Article 14 on the recognition of prescriptions issued in another Member State provides for the development of a Community prescription template, supporting interoperability of e-Prescriptions. This measure shall be adopted through a Comitology procedure, as this is defined in Article 19(2) of the proposal.

47.

The EDPS recommends that the proposed e-Prescription template incorporates privacy and security, even at the very basic semantic definition of this template. This should be explicitly mentioned in Article 14(2)(a). Again the involvement of all relevant stakeholders is of major importance. In this respect, the EDPS wishes to be informed about and involved in further actions taken on this issue through the proposed Comitology procedure.

48.

In order to prevent misunderstandings, the EDPS encourages clarifying the notion ‘other additional data’ in article 18(1). The Article should furthermore be amended in the sense that it refers more explicitly to the requirements for subsequent use of health data as laid down in Article 8(4) of Directive 95/46/EC. Moreover, the obligation to transmit all the data to the Commission, contained in the second paragraph, should be made subject to an assessment of the necessity of such transfers for legitimate purposes which are duly specified in advance.

49.

The EDPS would like to express support to the initiatives of improving the conditions for cross-border healthcare.
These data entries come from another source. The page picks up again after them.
-- ==== Sys2Proof/Machine/State.lean ====
section
/-! DEFINITION. The state of the block (10_state.md R20) and of what stands around it (the ports and the framebuffer),
as plain data, and the state right after reset. -/

namespace Sys2Proof.Machine

/-- The fields of `STATUS` (10_state.md R31). No field is writable by the host and the reserved bits are hardwired 0,
so the fields are all there is to hold; `Status.pack` is the 32-bit word (log entry 15). -/
structure Status where
  /-- Bit 0: `BRUSH0..3`, `BIDX` and `HIGH` hold a value. -/
  bvalid : Bool
  /-- Bit 1: the branch of the last successful build, 1 for the high one (R32). -/
  high   : Bool
  /-- Bit 2: the last accepted command was rejected (R33). -/
  err    : Bool
  /-- Bits 5:3: its error code, 0 when `ERR` is 0 (60_exceptions.md R211). -/
  ecode  : BitVec 3
  /-- Bits 8:6: the `OP` field of the last accepted command. -/
  lastop : BitVec 3
  /-- Bit 9: `PIX` holds a value. -/
  pvalid : Bool
  /-- Bit 10: `RDATA` holds a value. -/
  rvalid : Bool
deriving DecidableEq, Repr

/-- One write request on the framebuffer port (20_memory.md R51). -/
structure FbRequest where
  /-- `fb_offset`. -/
  offset : BitVec 32
  /-- `fb_bit`, the sub-position `x mod 8`. -/
  bit    : BitVec 3
  /-- `fb_pixel`. -/
  pixel  : Pixel
  /-- The model's own mark: the pixel lies outside the display area (42_pixel_compositor.md R165). -/
  oob    : Bool
deriving DecidableEq, Repr

/-- `phase` (10_state.md R40). `exec` holds the command word sampled at acceptance (30_encoding.md R96), `fbwait` the
request held stable on the framebuffer port (70_reset_and_hazards.md R248). -/
inductive Phase where
  | idle
  | exec (word : CommandWord)
  | fbwait (request : FbRequest)
deriving DecidableEq, Repr

/-- Where the block stands in its reset sequence (70_reset_and_hazards.md R240, R241, R243). -/
inductive Boot where
  /-- Reset is asserted, or released but not yet sampled as released. -/
  | held
  /-- The block has left reset and `cmd_ready` is still 0. -/
  | settling
  /-- `RESET_LATENCY` has elapsed: `cmd_ready` is 1 exactly in `IDLE`. -/
  | running
deriving DecidableEq, Repr

/-- What another writer of the framebuffer leaves at one offset in this step (20_memory.md R56, R62; log entry 10). -/
structure OtherWrite where
  offset   : BitVec 32
  /-- The byte it leaves in each plane. -/
  bytes    : Planes Byte
  /-- The environment does not serialise it against a write of this block in the same step. -/
  overlaps : Bool
deriving DecidableEq, Repr

/-- The values on the block's input ports at one step (30_encoding.md R95), with what another writer does in it and
whether the OPEN latency now running (`CMD_LATENCY`, `RESET_LATENCY`) has elapsed by it (log entries 1 and 6). -/
structure StepInput where
  /-- `rst_n`, active low (70_reset_and_hazards.md R240). -/
  rstN        : Bool
  /-- `cmd_valid`. -/
  cmdValid    : Bool
  /-- `cmd_word`. -/
  cmdWord     : CommandWord
  /-- `rsel`, the host's read index (43_readback.md R190). -/
  rsel        : BitVec 4
  /-- `fb_ready`. -/
  fbReady     : Bool
  latencyOver : Bool
  other       : Option OtherWrite
deriving DecidableEq, Repr

/-- The model faults of 60_exceptions.md R218: recorded, never cleared (log entry 7). -/
structure ModelFaults where
  /-- `PRECOND_OOB`: a PLOT or PLOTS outside the display area. Unsafe for the caller: the framebuffer is open after. -/
  precondOob   : Bool
  /-- `HOST_PROTOCOL`: the host broke 70_reset_and_hazards.md R245. -/
  hostProtocol : Bool
  /-- `FB_RACE`: the environment let another write overlap this block's write at the same offset. -/
  fbRace       : Bool
deriving DecidableEq, Repr

/-- One plane of the framebuffer, as bytes by offset: the listed ones, strictly rising, none equal to what an unlisted
byte reads as (`Memory.wf`). -/
abbrev Memory := List Host.Cell

/-- What a framebuffer byte that nothing has written reads as (DESIGN CHOICE, unsafe, log entry 3: the spec leaves the
framebuffer to the environment; the programs of 95_test_vectors.md start from 0x00). -/
def Memory.unlisted : Byte := 0x00

/-- The machine: the block's registers and sequencing state, the framebuffer, the input ports, and the model's own
records (INVENTORY.md, State). -/
structure State where
  /-- `BRUSH0` (blue), `BRUSH1` (green), `BRUSH2` (red), `BRUSH3` (intensity): 10_state.md R24. -/
  brush     : Planes Word
  /-- `BIDX` (10_state.md R25). -/
  bidx      : Pixel
  /-- `PIX` (10_state.md R26). -/
  pix       : Pixel
  /-- `RDATA` (10_state.md R27). -/
  rdata     : Word
  /-- `STATUS` (10_state.md R31). -/
  status    : Status
  /-- `phase` (10_state.md R40). -/
  phase     : Phase
  /-- The reset sequence (70_reset_and_hazards.md R243). -/
  boot      : Boot
  /-- The environment's framebuffer planes `FB[0..3]` (20_memory.md R52). -/
  fb        : Planes Memory
  /-- The values on the input ports at the step about to run. -/
  inputs    : StepInput
  /-- The input values of the following steps (log entry 1). -/
  script    : List StepInput
  /-- The word the host has raised and the block has not accepted (70_reset_and_hazards.md R245 (a); log entry 9). -/
  offered   : Option CommandWord
  /-- The host has broken R245 and which word, if any, is accepted is open (log entry 9). -/
  unsettled : Bool
  /-- The model faults recorded so far (60_exceptions.md R218). -/
  faults    : ModelFaults
  /-- The framebuffer writes committed so far, oldest first (20_memory.md R59; log entry 16). -/
  writes    : List FbRequest
  /-- Steps taken: the index that makes each free value a fresh one (log entry 21). -/
  tick      : Nat
deriving DecidableEq, Repr

/-- How a step stops. Only the stuck state of the spec is one. -/
inductive Fault where
  /-- Raised by `step` in `FBWAIT` with `fb_ready` 0 when no further input stands in the script: `fb_ready` never
  rises, and the block is stuck (10_state.md R41, 70_reset_and_hazards.md R248; log entry 12). Safe: the command is
  never taken as completed, and the model claims nothing after it. -/
  | fbStuck
deriving DecidableEq, Repr

/-- Why a step has no meaning. No command of this model is refused. -/
inductive Refusal where
  /-- Raised by `exec` for a command that has no meaning yet (none now). Safe: nothing is claimed of it. -/
  | notModelled (mnemonic : String)
deriving DecidableEq, Repr

/-- `STATUS` after reset: 0x00000000 (10_state.md R36). -/
def Status.reset : Status :=
  { bvalid := false, high := false, err := false, ecode := 0, lastop := 0, pvalid := false, rvalid := false }

/-- The contents of the four brush registers after the reset numbered `n`: unspecified (10_state.md R36). -/
def freeBrush (n : Nat) : Planes Word :=
  { blue := Config.freeWord n 0, green := Config.freeWord n 1, red := Config.freeWord n 2,
    intensity := Config.freeWord n 3 }

/-- The input ports with no command presented and the framebuffer ready (DESIGN CHOICE, log entry 22). -/
def StepInput.quiet : StepInput :=
  { rstN := true, cmdValid := false, cmdWord := 0, rsel := 0, fbReady := true, latencyOver := true, other := none }

/-- The machine right after reset (70_reset_and_hazards.md R241): `STATUS` 0, `phase` IDLE, `cmd_ready` 0, the result
registers unspecified (free values, DESIGN CHOICE, log entry 2). -/
def State.reset : State :=
  { brush := freeBrush 0
    bidx := (Config.freeWord 0 4).setWidth 4
    pix := (Config.freeWord 0 5).setWidth 4
    rdata := Config.freeWord 0 6
    status := Status.reset
    phase := .idle
    boot := .settling
    fb := { blue := [], green := [], red := [], intensity := [] }
    inputs := StepInput.quiet
    script := []
    offered := none
    unsettled := false
    faults := { precondOob := false, hostProtocol := false, fbRace := false }
    writes := []
    tick := 0 }

end Sys2Proof.Machine
end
He expresses concerns, however, about the fact that EC healthcare related initiatives are not always well co-ordinated with regard to ICT use, privacy and security, thus hampering the adoption of a universal data protection approach towards healthcare.

50.

The EDPS welcomes that reference to privacy is made within the current proposal. However, a number of amendments are needed, as explained in Section III of this Opinion, in order to provide clear requirements, both for the Member States of treatment and affiliation, as well to properly address the data protection dimension of cross-border healthcare.